-- ==== Sys2Proof/Word.lean ====
section
/-! DEFINITION. The unit the block moves: one byte of the ingestion stream and of the frame buffer. -/

namespace Sys2Proof

/-- R9: a byte is 8 bits, bit 7 the most significant. -/
abbrev Byte := BitVec 8

end Sys2Proof
end

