-- ==== Sys2Proof/Tests/Slice0.lean ====
section
/-! SUPPORT. Tests on words and vectors of the spec (30_encoding.md R61, R66; 95_test_vectors.md), and a witness for the
hypotheses of each statement. -/

namespace Sys2Proof.Tests

open Sys2Proof.Machine

/-- The decoder reads the operation from the word. -/
def decodesTo (f : Format) (b : Byte) (i : Instr) : Bool :=
  match decode ⟨f, b⟩ with
  | .ok j => decide (j = i)
  | .error _ => false

/-- The decoder rejects the word by that name. -/
def rejects (f : Format) (b : Byte) (e : DecodeReject) : Bool :=
  match decode ⟨f, b⟩ with
  | .ok _ => false
  | .error r => decide (r = e)

/-- The operation answers a state with the property. -/
def answers (r : Result) (p : State → Bool) : Bool :=
  match r with
  | .next t => p t
  | .fault _ => false
  | .refused _ => false

/-- Characters as bytes. -/
def ascii (t : String) : List Byte := t.toList.map (fun c => BitVec.ofNat 8 c.toNat)

/-! ## WellFormed -/

theorem test_wellFormed_refuses_dollar_as_data : Instr.wellFormed (.data 0x24#8) = false := by decide
theorem test_wellFormed_refuses_lf_as_data : Instr.wellFormed (.data 0x0A#8) = false := by decide
theorem test_wellFormed_takes_cr_as_data : Instr.wellFormed (.data 0x0D#8) = true := by decide
theorem test_config_refuses_no_buffer : Config.legal ⟨0, true, 32⟩ = false := by decide
theorem test_config_refuses_no_fraction : Config.legal ⟨1024, true, 0⟩ = false := by decide

/-! ## Decoding: every constructor by a word written out from R61 and R66 -/

/-- R66: `rst = 1`, and neither `rst` nor `in_valid`. -/
theorem test_decode_ctrl :
    ([ (0b00000001#8, .reset), (0b00000000#8, .idleStep) ] : List (Byte × Instr)).all
      (fun w => decodesTo .ctrl w.1 w.2) = true := by decide

/-- R61. -/
theorem test_decode_framing_bytes :
    ([ (0b00100100#8, .sof), (0b00001010#8, .eof) ] : List (Byte × Instr)).all
      (fun w => decodesTo .byte w.1 w.2) = true := by decide

/-- R61: the first and the last value of each of the twelve `DATA` blocks. -/
theorem test_decode_data_blocks :
    ([ 0x00#8, 0x07#8, 0x08#8, 0x09#8, 0x0B#8, 0x0C#8, 0x0F#8, 0x10#8, 0x1F#8, 0x20#8, 0x23#8,
       0x25#8, 0x26#8, 0x27#8, 0x28#8, 0x2F#8, 0x30#8, 0x3F#8, 0x40#8, 0x7F#8, 0x80#8, 0xFF#8 ] : List Byte).all
      (fun b => decodesTo .byte b (.data b)) = true := by decide

/-- R66. -/
theorem test_decode_markers :
    ([ (0b00100100#8, .mDollar), (0b00001101#8, .mCr), (0b00001010#8, .mLf), (0b00101010#8, .mStar) ] : List (Byte × Instr)).all
      (fun w => decodesTo .mark w.1 w.2) = true := by decide

/-- R66. -/
theorem test_decode_hex_digits :
    ([ (0b00110000#8, .hex0), (0b00110001#8, .hex1), (0b00110010#8, .hex2), (0b00110011#8, .hex3),
      (0b00110100#8, .hex4), (0b00110101#8, .hex5), (0b00110110#8, .hex6), (0b00110111#8, .hex7),
      (0b00111000#8, .hex8), (0b00111001#8, .hex9) ] : List (Byte × Instr)).all
      (fun w => decodesTo .hexch w.1 w.2) = true := by decide

/-- R66. -/
theorem test_decode_hex_upper :
    ([ (0b01000001#8, .hexUpperA), (0b01000010#8, .hexUpperB), (0b01000011#8, .hexUpperC), (0b01000100#8, .hexUpperD),
      (0b01000101#8, .hexUpperE), (0b01000110#8, .hexUpperF) ] : List (Byte × Instr)).all
      (fun w => decodesTo .hexch w.1 w.2) = true := by decide

/-- R66. -/
theorem test_decode_hex_lower :
    ([ (0b01100001#8, .hexLowerA), (0b01100010#8, .hexLowerB), (0b01100011#8, .hexLowerC), (0b01100100#8, .hexLowerD),
      (0b01100101#8, .hexLowerE), (0b01100110#8, .hexLowerF) ] : List (Byte × Instr)).all
      (fun w => decodesTo .hexch w.1 w.2) = true := by decide

/-- R66. -/
theorem test_decode_hemisphere :
    ([ (0b01001110#8, .hemiUpperN), (0b01101110#8, .hemiLowerN), (0b01000101#8, .hemiUpperE), (0b01100101#8, .hemiLowerE),
      (0b01010011#8, .hemiUpperS), (0b01110011#8, .hemiLowerS), (0b01010111#8, .hemiUpperW), (0b01110111#8, .hemiLowerW) ] : List (Byte × Instr)).all
      (fun w => decodesTo .hemi w.1 w.2) = true := by decide

/-- R66, R69. -/
theorem test_decode_angle_codes :
    ([ (0b00000000#8, .deg2dmm), (0b00000001#8, .dmm2dms), (0b00000010#8, .deg2dms), (0b00000011#8, .dmm2deg),
      (0b00000100#8, .dms2deg), (0b00000101#8, .hemi2sign), (0b00000110#8, .rangechk), (0b00000111#8, .aopRsvd) ] : List (Byte × Instr)).all
      (fun w => decodesTo .aop w.1 w.2) = true := by decide

/-- R68, R69: what has no row is rejected by name. -/
theorem test_decode_rejects :
    (rejects .mark 0x2C#8 .notAMarker && rejects .hexch 0x47#8 .notAHexCharacter &&
      rejects .hexch 0x3A#8 .notAHexCharacter && rejects .hexch 0x60#8 .notAHexCharacter &&
      rejects .hemi 0x58#8 .notAHemisphereLetter && rejects .aop 0x08#8 (.widerThanFormat .aop) &&
      rejects .ctrl 0x02#8 (.widerThanFormat .ctrl)) = true := by decide

/-- spec/opcode_table.json has 58 rows. -/
theorem test_opcode_rows : opcodeRows.length = 58 := by decide

/-- The host's table words: narrow rows by their width, else the row that fixes every bit, else a `DATA` block. -/
theorem test_decodeTableWord :
    (decodeTableWord 1 1 = some .reset ∧ decodeTableWord 3 6 = some .rangechk ∧
      decodeTableWord 8 0x24 = some .sof ∧ decodeTableWord 8 0x2A = some .mStar ∧
      decodeTableWord 8 0x66 = some .hexLowerF ∧ decodeTableWord 8 0x57 = some .hemiUpperW ∧
      decodeTableWord 8 0x80 = some (.data 0x80#8) ∧ decodeTableWord 8 0x05 = some .hemi2sign) := by
  decide
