-- ==== Sys2Proof/Machine/Dispatch.lean ====
section
/-! DEFINITION. One arm per host command. -/

namespace Sys2Proof.Machine

def exec (i : Instr) (s : State) : Host.Outcome State Fault Refusal :=
  match i with
  | .nop => Sys2Proof.Machine.execNop s
  | .init pa pb => Sys2Proof.Machine.execInit pa pb s
  | .take => Sys2Proof.Machine.execTake s
  | .seten ea eb => Sys2Proof.Machine.execSeten ea eb s
  | .stat => Sys2Proof.Machine.execStat s

end Sys2Proof.Machine
end

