/-- 41_service.md R82 and 00_scope.md R7: COMMIT of the channel on top adds its delta to COUNT, ends the
service and pops; outside the range the sum wraps or saturates by the policy, with no fault and no
flag. So for a COMMIT line and for a COMMIT taken once no line is left; the latter may have cost the
draw of the choice (notes/assumptions/2.md). -/
def Obligations.CommitAddsDelta : Prop :=
  ∀ (s : State) (x : Src), s.nextEvent = some (.commit x) →
    InSint s.countW s.count →
    ((∃ t, step s = .next t) ↔ (s.stack.getLast? = some x ∧ s.phase.get x = .sampled)) ∧
    (s.stack.getLast? = some x → s.phase.get x = .sampled →
      step s = .next { s with
        script := s.script.tail
        count :=
          if s.count + (s.delta.get x).toInt > 2 ^ (s.countW - 1) - 1 then
            (match s.params.ovf with
             | .wrap => s.count + (s.delta.get x).toInt - 2 ^ s.countW
             | .saturate => 2 ^ (s.countW - 1) - 1)
          else if s.count + (s.delta.get x).toInt < -(2 ^ (s.countW - 1)) then
            (match s.params.ovf with
             | .wrap => s.count + (s.delta.get x).toInt + 2 ^ s.countW
             | .saturate => -(2 ^ (s.countW - 1)))
          else s.count + (s.delta.get x).toInt
        phase := s.phase.set x .idle
        stack := s.stack.dropLast
        draws := s.draws + s.choiceDraws })

/-- Wrap-around and saturation (00_scope.md section 4): `wrap_N(i)` is the one integer of the signed
range congruent to `i`, a pattern read back is the wrapped integer, and saturation is the identity
in the range and the nearer limit outside it. -/
def Obligations.WrapAndSaturate : Prop :=
  ∀ (n : Nat) (i : Int), 0 < n →
    (∀ j : Int, (InSint n j ∧ (j - i) % 2 ^ n = 0) ↔ j = wrapN n i) ∧
    sintN n (patternN n i) = wrapN n i ∧
    (InSint n i → satN n i = i) ∧ (sintMax n < i → satN n i = sintMax n) ∧
    (i < sintMin n → satN n i = sintMin n)

/-- A whole service (30_encoding.md section 5, `service X`; 60_exceptions.md section 4): with ARMED set
its three lines acknowledge, sample and commit, leave a preempted channel's PHASE and DELTA and the
rest of STACK as they were, and change nothing else. -/
def Obligations.ServiceRunsToCompletion : Prop :=
  ∀ (s : State) (x : Src) (rest : List Event), s.armed = true → s.grantee = some x →
    s.script = serviceLines x ++ rest →
      ∃ d : Delta,
        d.toInt = (if s.drv.a = .low ∧ s.drv.b = .low then (if x = .a then 1 else -1) else 0) ∧
        Host.Core.run core 3 s = .next { s with
          script := rest
          pend := s.pend.set x false
          delta := s.delta.set x d
          count := addCount s.params s.count d.toInt }

/-- No re-entry (41_service.md section 4): a source is granted only from IDLE and while it is not in
service; a falling edge on a source in service is latched for a later grant. -/
def Obligations.NoReentry : Prop :=
  (∀ (s t : State), s.Inv → s.nextEvent = some .grant → step s = .next t →
    ∃ x, t.stack = s.stack ++ [x] ∧ s.phase.get x = .idle ∧ x ∉ s.stack ∧ s.pend.get x = true) ∧
  (∀ (s : State) (x : Src) (rest : List Event), s.Inv → x ∈ s.stack → s.drv.get x ≠ .low →
    s.script = .drive x .low :: rest →
      ∃ t, step s = .next t ∧ t.pend.get x = true ∧ t.stack = s.stack ∧ t.phase = s.phase)

/-- Masking stops new grants and does not drain (70_reset_and_hazards.md section 3): with both enables
0 no GRANT goes on, and a service in progress still samples and commits. -/
def Obligations.MaskingHoldsGrantsOnly : Prop :=
  ∀ s : State, s.en = ⟨false, false⟩ →
    s.grantee = none ∧
    (∀ t, step s = .next t → s.nextEvent ≠ some .grant ∧ t.stack.length ≤ s.stack.length) ∧
    (∀ (x : Src) (rest : List Event), s.stack.getLast? = some x → s.phase.get x = .sampled →
      s.script = .commit x :: rest →
        ∃ t, step s = .next t ∧ t.count = addCount s.params s.count (s.delta.get x).toInt)

/-- A TAKE sees the whole effect of a COMMIT or none of it (20_memory.md section 4; vector K10 of
95_test_vectors.md): the two orders of one COMMIT and one TAKE. -/
def Obligations.TakeCommitOrders : Prop :=
  ∀ (s : State) (x : Src) (rest : List Event), s.stack.getLast? = some x →
    s.phase.get x = .sampled → InSint s.countW s.count →
    (s.script = .host 0x2000#16 :: .commit x :: rest →
      ∃ t, Host.Core.run core 2 s = .next t ∧ sintN s.countW t.rdata = s.count ∧
        t.count = (s.delta.get x).toInt) ∧
    (s.script = .commit x :: .host 0x2000#16 :: rest →
      ∃ t, Host.Core.run core 2 s = .next t ∧
        sintN s.countW t.rdata = addCount s.params s.count (s.delta.get x).toInt ∧ t.count = 0)

/-! ### Faults (60_exceptions.md) -/

/-- 60_exceptions.md R99 and 10_state.md R30: the first fault's code is kept, RDATA is 0 and nothing
else changes; only RESET clears ERR and ERRCODE; the run's mark is cleared by no step and bars a good
final state; the block goes on after a fault as it would have without it. -/
def Obligations.FaultKeepsFirstCode : Prop :=
  (∀ (c : ErrCode) (s : State), raiseFault c s =
    { s with err := true, errcode := if s.err then s.errcode else c, rdata := 0, faulted := true }) ∧
  (∀ s t : State, s.err = true → step s = .next t → s.nextIs Event.isReset = false →
    t.err = true ∧ t.errcode = s.errcode) ∧
  (∀ (s : State) (rest : List Event), s.script = .reset :: rest →
    ∃ t, step s = .next t ∧ t.err = false ∧ t.errcode = .none ∧ t.faulted = s.faulted) ∧
  (∀ s t : State, s.faulted = true → step s = .next t → t.faulted = true) ∧
  (∀ s : State, s.faulted = true → ¬ s.GoodFinal) ∧
  (∀ (s : State) (b f : Bool) (c : ErrCode), (∃ t, step s = .next t) ↔
    ∃ t, step { s with err := b, errcode := c, faulted := f } = .next t)

/-- 60_exceptions.md R98: the codes' values, that code 3 is never held, and that only an illegal word
and an INIT during a service record a fault. -/
def Obligations.FaultCausesComplete : Prop :=
  (ErrCode.none.bits = 0#2 ∧ ErrCode.illegalCmd.bits = 1#2 ∧ ErrCode.initActive.bits = 2#2 ∧
    ∀ c : ErrCode, c.bits ≠ 3#2) ∧
  (∀ s t : State, s.err = false → step s = .next t → t.err = true →
    ∃ w, s.nextEvent = some (.host w) ∧
      ((∃ e, decode w = .error e ∧ t.errcode = .illegalCmd) ∨
       (∃ pa pb, decode w = .ok (.init pa pb) ∧ s.stack ≠ [] ∧ t.errcode = .initActive))) ∧
  (∀ s t : State, step s = .next t → t.errcode ≠ s.errcode →
    s.nextIs Event.isReset = true ∨ (t.err = true ∧ s.nextIs Event.isHost = true))
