-- ==== Sys2Proof/Laws/Ops.lean ====
section
/-! SUPPORT. For each shared operation, once, everything it can do: reading a level, driving a line,
sampling, choosing a grant. Proofs cite these instead of unfolding. -/

namespace Sys2Proof.Machine

/-- With the pull-up on no read is a draw. -/
theorem readDraws_armed {s : State} (ha : s.armed = true) (d : Drive) : s.readDraws d = 0 :=
  if_neg fun h => by rw [ha] at h; cases h.2

/-- Reading a level changes nothing but the count of draws, by one where the line floats. -/
theorem readLevel_spec (l : Src) (s : State) :
    LevelAgrees s l (readLevel l s).1 ∧
      (readLevel l s).2 = { s with draws := s.draws + s.readDraws (s.drv.get l) } := by
  unfold readLevel LevelAgrees levelAt State.readDraws
  cases s.drv.get l <;> cases s.armed <;> simp

/-- With the pull-up on, a line reads 0 exactly when it is driven low (40_edge_detect.md R68). -/
theorem LevelAgrees.armed {s : State} {l : Src} {v : Bool} (h : LevelAgrees s l v)
    (ha : s.armed = true) : v = decide (s.drv.get l ≠ .low) := by
  obtain ⟨h0, h1, h2⟩ := h
  cases hd : s.drv.get l <;> simp_all

theorem readLevel_armed (l : Src) {s : State} (ha : s.armed = true) :
    readLevel l s = (decide (s.drv.get l ≠ .low), s) := by
  obtain ⟨hl, hs⟩ := readLevel_spec l s
  rw [readDraws_armed ha] at hs
  exact Prod.ext (hl.armed ha) hs

/-- What DRIVE does: the drive, the latch, and the draws of its two reads, nothing else. -/
theorem driveLine_spec (l : Src) (v : Drive) (s : State) :
    driveLine l v s =
        { s with
          drv := s.drv.set l v
          pend := s.pend.set l
            (s.pend.get l || (s.armed && decide (s.drv.get l ≠ .low) && decide (v = .low)))
          draws := s.draws + s.readDraws (s.drv.get l) + s.readDraws v } := by
  obtain ⟨h0, hn⟩ := readLevel_spec l s
  generalize s.draws + s.readDraws (s.drv.get l) = n at hn ⊢
  obtain ⟨h1, hm⟩ := readLevel_spec l { s with draws := n, drv := s.drv.set l v }
  have hlatch : fallingEdge s.armed (readLevel l s).1
      (readLevel l { s with draws := n, drv := s.drv.set l v }).1 =
      (s.armed && decide (s.drv.get l ≠ .low) && decide (v = .low)) := by
    by_cases ha : s.armed = true
    · rw [h0.armed ha, h1.armed ha]
      cases v <;> simp [fallingEdge]
    · simp [fallingEdge, Bool.eq_false_iff.mpr ha]
  simp only [Pair.get_set_same] at hm
  simp only [driveLine, hn, hlatch, hm]
  split
  · next h => rw [h, Bool.or_true]; rfl
  · next h => rw [Bool.eq_false_iff.mpr h, Bool.or_false, Pair.set_get]; rfl

/-- What SAMPLE does: the delta of two levels the lines may have, the phase, the draws of the reads. -/
theorem takeSample_spec (x : Src) (s : State) :
    ∃ la lb, LevelAgrees s .a la ∧ LevelAgrees s .b lb ∧
      takeSample x s =
        { s with
          delta := s.delta.set x (muxDelta x la lb)
          phase := s.phase.set x .sampled
          draws := s.draws + s.readDraws s.drv.a + s.readDraws s.drv.b } := by
  obtain ⟨ha, hn⟩ := readLevel_spec .a s
  generalize hd : s.draws + s.readDraws (s.drv.get .a) = n at hn
  obtain ⟨hb, hm⟩ := readLevel_spec .b { s with draws := n }
  refine ⟨_, (readLevel .b { s with draws := n }).1, ha, hb, ?_⟩
  rw [show s.draws + s.readDraws s.drv.a = n from hd]
  simp only [takeSample, hn, hm]
  rfl

/-- What STAT does: RDATA gets the view of two levels the lines may have; the draws of the reads. -/
theorem execStat_spec (s : State) :
    ∃ la lb, LevelAgrees s .a la ∧ LevelAgrees s .b lb ∧
      execStat s = .next { s with
        rdata := (statusView s la lb).toNat
        draws := s.draws + s.readDraws s.drv.a + s.readDraws s.drv.b } := by
  obtain ⟨ha, hn⟩ := readLevel_spec .a s
  generalize hd : s.draws + s.readDraws (s.drv.get .a) = n at hn
  obtain ⟨hb, hm⟩ := readLevel_spec .b { s with draws := n }
  refine ⟨_, (readLevel .b { s with draws := n }).1, ha, hb, ?_⟩
  rw [show s.draws + s.readDraws s.drv.a = n from hd]
  simp only [execStat, hn, hm]
  rfl

/-- What makes a source eligible (41_service.md R75). -/
theorem eligible_spec {s : State} {x : Src} (h : s.eligible x = true) :
    s.pend.get x = true ∧ s.en.get x = true ∧ s.phase.get x = .idle ∧
      ∀ y, s.stack.getLast? = some y → s.pre x < s.pre y := by
  simp only [State.eligible, Bool.and_eq_true, decide_eq_true_eq, State.mayEnter, State.top] at h
  obtain ⟨⟨⟨h1, h2⟩, h3⟩, h4⟩ := h
  refine ⟨h1, h2, h3, fun y hy => ?_⟩
  simpa [hy] using h4

/-- A granted source is eligible. -/
theorem grantee_eligible {s : State} {x : Src} (h : s.grantee = some x) : s.eligible x = true := by
  unfold State.grantee at h
  cases ha : s.eligible .a <;> cases hb : s.eligible .b <;> simp only [ha, hb] at h
  · cases h
  · cases h; exact hb
  · cases h; exact ha
  · split at h <;> cases h
    · exact ha
    · exact hb

/-- No source is granted exactly when none is eligible. -/
theorem grantee_none {s : State} : s.grantee = none ↔ ∀ x, s.eligible x = false := by
  constructor
  · intro h x
    unfold State.grantee at h
    cases x <;> cases ha : s.eligible .a <;> cases hb : s.eligible .b <;>
      simp only [ha, hb] at h ⊢ <;> first | trivial | (split at h <;> cases h)
  · intro h
    simp [State.grantee, h]

/-- The order of keys, spelled out (41_service.md R74). -/
theorem keyLt_iff (k l : Key) : keyLt k l = true ↔
    k.pre < l.pre ∨ (k.pre = l.pre ∧ (k.sub < l.sub ∨ (k.sub = l.sub ∧ k.idx < l.idx))) := by
  simp [keyLt]

theorem statusView_lt (s : State) (la lb : Bool) : (statusView s la lb).toNat < 2 ^ s.countW := by
  have h := (statusView s la lb).isLt
  have : 2 ^ 12 ≤ 2 ^ s.countW := by
    apply Nat.pow_le_pow_right (by decide)
    unfold State.countW Params.countW
    omega
  omega

end Sys2Proof.Machine
end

=======

What needs to be done: Nothing but a number should be given: the count of lines above that hold "levels".

Exercise output: 2